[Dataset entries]
-- ==== Sys2Proof/Proofs/Firing.lean ====
section
/-!
The firing of a task of waves: what becomes of the tasks, and which bytes the journal's writes may change.
-/

namespace Sys2Proof.Machine

/-! ### Writes of whole outer codewords -/

/-- From the outer packages up, a store that does not leave part of an outer codeword writes its own bytes only. -/
theorem State.writeUnit_byte (s : State) {a : Nat} {bs : List Byte} (p : Bool) (ha : outerBase ≤ a)
    (hw : a < scratchBase → bs.length = unitSize a) {x : Nat} (hx : x < a ∨ a + bs.length ≤ x) :
    (s.writeUnit a bs p).mem.byte x = s.mem.byte x := by
  unfold State.writeUnit
  dsimp only
  split
  next hp =>
    unfold place at hp
    split at hp
    · next hl => simp only [sliceStride, outerBase] at hl ha; omega
    · split at hp
      · cases hp
      · split at hp
        · cases hp
        · split at hp
          · cases hp
          · split at hp <;> cases hp
  next m off hp =>
    have hlt : a < scratchBase := by
      refine Nat.lt_of_not_le fun hge => ?_
      unfold place at hp
      split at hp
      · cases hp
      · split at hp
        · next ho => simp only [outerBase, outerSize, scratchBase] at ho hge; omega
        · split at hp
          · cases hp
          · split at hp
            · cases hp
            · split at hp <;> cases hp
    rw [if_pos (.inl (decide_eq_true (hw hlt)))]
    have ho : (s.overwrite m (unitBase a)).mem = s.mem := by
      unfold State.overwrite
      split <;> rfl
    exact (Mem.byte_write_ne _ a bs hx).trans (congrArg (·.byte x) ho)
  · exact Mem.byte_write_ne _ a bs hx

theorem State.writeUnits_byte (fuel : Nat) : ∀ (s : State) (a : Nat) (bs : List Byte) (ps : List Bool), outerBase ≤ a → a % 32 = 0 →
    (a + bs.length) % 64 = 0 → (a < scratchBase → a % 64 = 0) → ∀ x, (x < a ∨ a + bs.length ≤ x) →
      (s.writeUnits fuel a bs ps).mem.byte x = s.mem.byte x := by
  induction fuel with
  | zero => exact fun _ _ _ _ _ _ _ _ _ _ => rfl
  | succ fuel ih =>
    intro s a bs ps ha h32 h64 hu x hx
    unfold State.writeUnits
    split
    · rfl
    next hne =>
      have hlen : 0 < bs.length := List.length_pos_iff.mpr fun h => hne (h ▸ rfl)
      have hb : unitBase a + unitSize a - a = unitSize a := by
        unfold unitBase unitSize
        split <;> omega
      have hsz : (a < scratchBase ∧ unitSize a = 64 ∧ 64 ≤ bs.length) ∨ (scratchBase ≤ a ∧ unitSize a = 32 ∧ 32 ≤ bs.length) := by
        unfold unitSize
        by_cases hs : a < scratchBase
        · have := hu hs
          exact .inl ⟨hs, if_pos ⟨ha, hs⟩, by omega⟩
        · exact .inr ⟨Nat.not_lt.mp hs, if_neg fun h => hs h.2, by omega⟩
      dsimp only
      rw [hb]
      have hlt : (bs.take (unitSize a)).length = unitSize a := by
        rw [List.length_take]
        omega
      have hld : (bs.drop (unitSize a)).length = bs.length - unitSize a := List.length_drop
      rw [ih _ _ _ _ (by omega) (by omega) (by omega) (fun h => by omega) x (by omega)]
      exact s.writeUnit_byte _ ha (fun _ => hlt) (by omega)

theorem State.writeRange_byte (s : State) {a : Nat} {bs : List Byte} (ps : List Bool) (ha : outerBase ≤ a) (ha' : a % 64 = 0)
    (hb : bs.length = 64) {x : Nat} (hx : x < a ∨ a + 64 ≤ x) : (s.writeRange a bs ps).mem.byte x = s.mem.byte x :=
  State.writeUnits_byte _ s a bs ps ha (by omega) (by omega) (fun _ => ha') x (by omega)

/-! ### The journal -/

theorem Task.journalBytes_length (t : Task) : t.journalBytes.length = 64 := by
  unfold Task.journalBytes
  simp only [List.length_append, leBytes_length]

/-- Address `a` is in no journal entry of task `id` in OM0 and OM6. -/
def State.OutsideEntry (s : State) (id a : Nat) : Prop :=
  ∀ m x, m = 0 ∨ m = 6 → x ∈ s.work.journal → x.2 = id → a < outerAddr m + 64 * x.1 ∨ outerAddr m + 64 * x.1 + 64 ≤ a

theorem State.storeJournal_byte (s : State) {id a : Nat} (h : s.OutsideEntry id a) : (s.storeJournal id).mem.byte a = s.mem.byte a := by
  unfold State.storeJournal
  split
  next t x ht hx =>
    have hin := List.mem_of_find?_eq_some hx
    have hid : x.2 = id := by simpa using List.find?_some hx
    have hone (u : State) (m : Nat) (hm : m = 0 ∨ m = 6) :
        (if (u.outer m).failed then u else u.writeRange (outerAddr m + 64 * x.1) t.journalBytes (List.replicate 64 false)).mem.byte a =
          u.mem.byte a := by
      split
      · rfl
      · refine u.writeRange_byte _ ?_ ?_ t.journalBytes_length (h m x hm hin hid)
        · unfold outerAddr
          omega
        · unfold outerAddr
          simp only [outerBase, outerSize]
          omega
    exact (hone _ 6 (.inr rfl)).trans (hone s 0 (.inl rfl))
  · rfl

theorem State.writeJournal_byte (s : State) {id a : Nat} (h : s.OutsideEntry id a) : (s.writeJournal id).mem.byte a = s.mem.byte a := by
  unfold State.writeJournal
  split
  · rfl
  · exact s.storeJournal_byte h

theorem State.storeJournal_accessed (s : State) (id : Nat) : s.Accessed (s.storeJournal id) := by
  unfold State.storeJournal
  split
  · refine List.foldlRecOn _ _ (State.Accessed.refl s) fun u hu m _ => ?_
    exact .ite hu (hu.trans (u.writeRange_accessed ..))
  · exact .refl s

theorem State.writeJournal_keeps (s : State) (id : Nat) : (s.writeJournal id).work.tasks = s.work.tasks ∧
    (s.writeJournal id).work.firingOrder = s.work.firingOrder ∧ (s.writeJournal id).cores = s.cores ∧
    (s.writeJournal id).clusters = s.clusters := by
  unfold State.writeJournal
  split
  · exact ⟨rfl, rfl, rfl, rfl⟩
  · have h := s.storeJournal_accessed id
    exact ⟨congrArg Work.tasks h.work, congrArg Work.firingOrder h.work, h.cores, h.clusters⟩

/-! ### Firing -/

/-- The task with its first wave opened under `s`. -/
def State.firedTask (s : State) (t : Task) : Task := { s.openWave t with state := .running, readyFrom := none }

theorem State.firedTask_readyFrom (s : State) (t : Task) (r : Option Nat) : s.firedTask { t with readyFrom := r } = s.firedTask t := by
  have he : s.equalFor { t with readyFrom := r } = s.equalFor t := rfl
  unfold State.firedTask State.openWave
  dsimp only
  rw [he]
  by_cases h : (t.cds.filter (s.equalFor t (t.cds.headD 0))).length < 2
  · rw [if_pos h, if_pos h]
    rfl
  · rw [if_neg h, if_neg h]
    rfl

/-- The table of tasks as a firing leaves it: the busy tasks before it passed once more. -/
def State.passedTasks (s : State) (t : Task) : Tab Task :=
  mapTab s.work.tasks fun _ x => if x.id < t.id ∧ x.state = .ready then { x with passed := x.passed + 1 } else x

/-- The state with the earlier tasks passed and the task last in the firing order. -/
def State.passedOver (s : State) (t : Task) : State :=
  s.onWork fun w => { w with tasks := s.passedTasks t, firingOrder := w.firingOrder ++ [t.id] }

/-- The firing before its journal record. -/
def State.firedUp (s : State) (t : Task) : State :=
  (((s.passedOver t).leaveReady t).modTask t.id fun k => s.firedTask k).noteWave t

theorem State.taskFire_wave (s : State) {id : Nat} {t : Task} (ht : s.task? id = some t) (hc : t.coll = false) (hr : t.state = .ready)
    (hm : s.mayFire t = true) (hn : s.takable t ≠ []) : exec (.taskFire id) s = .next ((s.firedUp t).writeJournal t.id) := by
  show execTaskFire id s = _
  unfold execTaskFire
  rw [ht]
  dsimp only
  rw [hc]
  refine congrArg Host.Outcome.next (if_neg ?_)
  rw [hc, hr, hm]
  simpa using hn

theorem State.leaveReady_tasks (s : State) (t : Task) : (s.leaveReady t).work.firingOrder = s.work.firingOrder ∧
    (s.leaveReady t).work.journal = s.work.journal ∧ (s.leaveReady t).mem = s.mem ∧ (s.leaveReady t).cores = s.cores ∧
    (s.leaveReady t).clusters = s.clusters ∧ (∀ j, j ≠ t.id → (s.leaveReady t).task? j = s.task? j) ∧
    ∀ k, s.task? t.id = some k → ∃ r, (s.leaveReady t).task? t.id = some { k with readyFrom := r } := by
  unfold State.leaveReady
  split
  · exact ⟨rfl, rfl, rfl, rfl, rfl, fun _ _ => rfl, fun k hk => ⟨k.readyFrom, hk⟩⟩
  · rw [State.modTask_eq]
    unfold State.task? State.onWork
    dsimp only
    split
    next hn => exact ⟨rfl, rfl, rfl, rfl, rfl, fun _ _ => rfl, fun k hk => absurd (hn.symm.trans hk) nofun⟩
    next k' hk' =>
      refine ⟨rfl, rfl, rfl, rfl, rfl, fun j hj => look_put_ne _ _ hj, fun k hk => ⟨none, ?_⟩⟩
      cases hk'.symm.trans hk
      exact look_put_same ..

theorem State.modTask_keeps (s : State) (id : Nat) (f : Task → Task) : (s.modTask id f).work.firingOrder = s.work.firingOrder ∧
    (s.modTask id f).work.journal = s.work.journal ∧ (s.modTask id f).mem = s.mem ∧ (s.modTask id f).cores = s.cores ∧
    (s.modTask id f).clusters = s.clusters ∧ (∀ j, j ≠ id → (s.modTask id f).task? j = s.task? j) ∧
    ∀ k, s.task? id = some k → (s.modTask id f).task? id = some (f k) := by
  unfold State.modTask State.task?
  split
  next hn => exact ⟨rfl, rfl, rfl, rfl, rfl, fun _ _ => rfl, fun k hk => absurd (hn.symm.trans hk) nofun⟩
  next k' hk' =>
    refine ⟨rfl, rfl, rfl, rfl, rfl, fun j hj => look_put_ne _ _ hj, fun k hk => ?_⟩
    cases hk'.symm.trans hk
    exact look_put_same ..

theorem State.firedUp_spec (s : State) {t : Task} (ht : s.task? t.id = some t) : (s.firedUp t).work.firingOrder = s.work.firingOrder ++ [t.id] ∧
    (s.firedUp t).work.journal = s.work.journal ∧ (s.firedUp t).mem = s.mem ∧ (s.firedUp t).cores = s.cores ∧
    (s.firedUp t).clusters = s.clusters ∧ (s.firedUp t).task? t.id = some (s.firedTask t) ∧
    ∀ j x, j ≠ t.id → s.task? j = some x →
      (s.firedUp t).task? j = some (if x.id < t.id ∧ x.state = .ready then { x with passed := x.passed + 1 } else x) := by
  have hpass (j : Nat) (x : Task) (hx : s.task? j = some x) :
      (s.passedOver t).task? j = some (if x.id < t.id ∧ x.state = .ready then { x with passed := x.passed + 1 } else x) := by
    show look (s.passedTasks t) j = _
    unfold State.passedTasks
    rw [look_mapTab, show look s.work.tasks j = some x from hx]
    rfl
  obtain ⟨l1, l2, l3, l4, l5, lother, lown⟩ := (s.passedOver t).leaveReady_tasks t
  obtain ⟨m1, m2, m3, m4, m5, mother, mown⟩ := ((s.passedOver t).leaveReady t).modTask_keeps t.id fun k => s.firedTask k
  have hown : (s.passedOver t).task? t.id = some t := (hpass t.id t ht).trans (congrArg some (if_neg fun h => Nat.lt_irrefl _ h.1))
  obtain ⟨r, hr⟩ := lown t hown
  refine ⟨m1.trans l1, m2.trans l2, m3.trans l3, m4.trans l4, m5.trans l5, ?_, fun j x hj hx => ?_⟩
  · exact (mown _ hr).trans (congrArg some (s.firedTask_readyFrom t r))
  · exact ((mother j hj).trans (lother j hj)).trans (hpass j x hx)

/-- Settles O23: the firing by `State.firedUp_spec`, then the journal's record. -/
theorem taskFiresFirstWave : Obligations.TaskFiresFirstWave := by
  unfold Obligations.TaskFiresFirstWave
  intro id t s ht hid hc hr hm hn
  subst hid
  obtain ⟨f1, f2, f3, f4, f5, fown, fother⟩ := s.firedUp_spec ht
  obtain ⟨j1, j2, j3, j4⟩ := (s.firedUp t).writeJournal_keeps t.id
  have htask (j : Nat) : ((s.firedUp t).writeJournal t.id).task? j = (s.firedUp t).task? j := congrArg (look · j) j1
  refine ⟨_, s.taskFire_wave ht hc hr hm hn, (htask _).trans fown, j2.trans f1, j3.trans f4, j4.trans f5, fun a ha => ?_, fun j x hj hx =>
    (htask j).trans (fother j x hj hx)⟩
  have hout : (s.firedUp t).OutsideEntry t.id a := by
    unfold State.OutsideEntry
    rw [f2]
    exact ha
  rw [State.writeJournal_byte _ hout, f3]

end Sys2Proof.Machine
end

▸ **Goal of the exercise**: Say how many of the lines above include the string "equalFor", and give no other words.

▸ **Task answer**: 2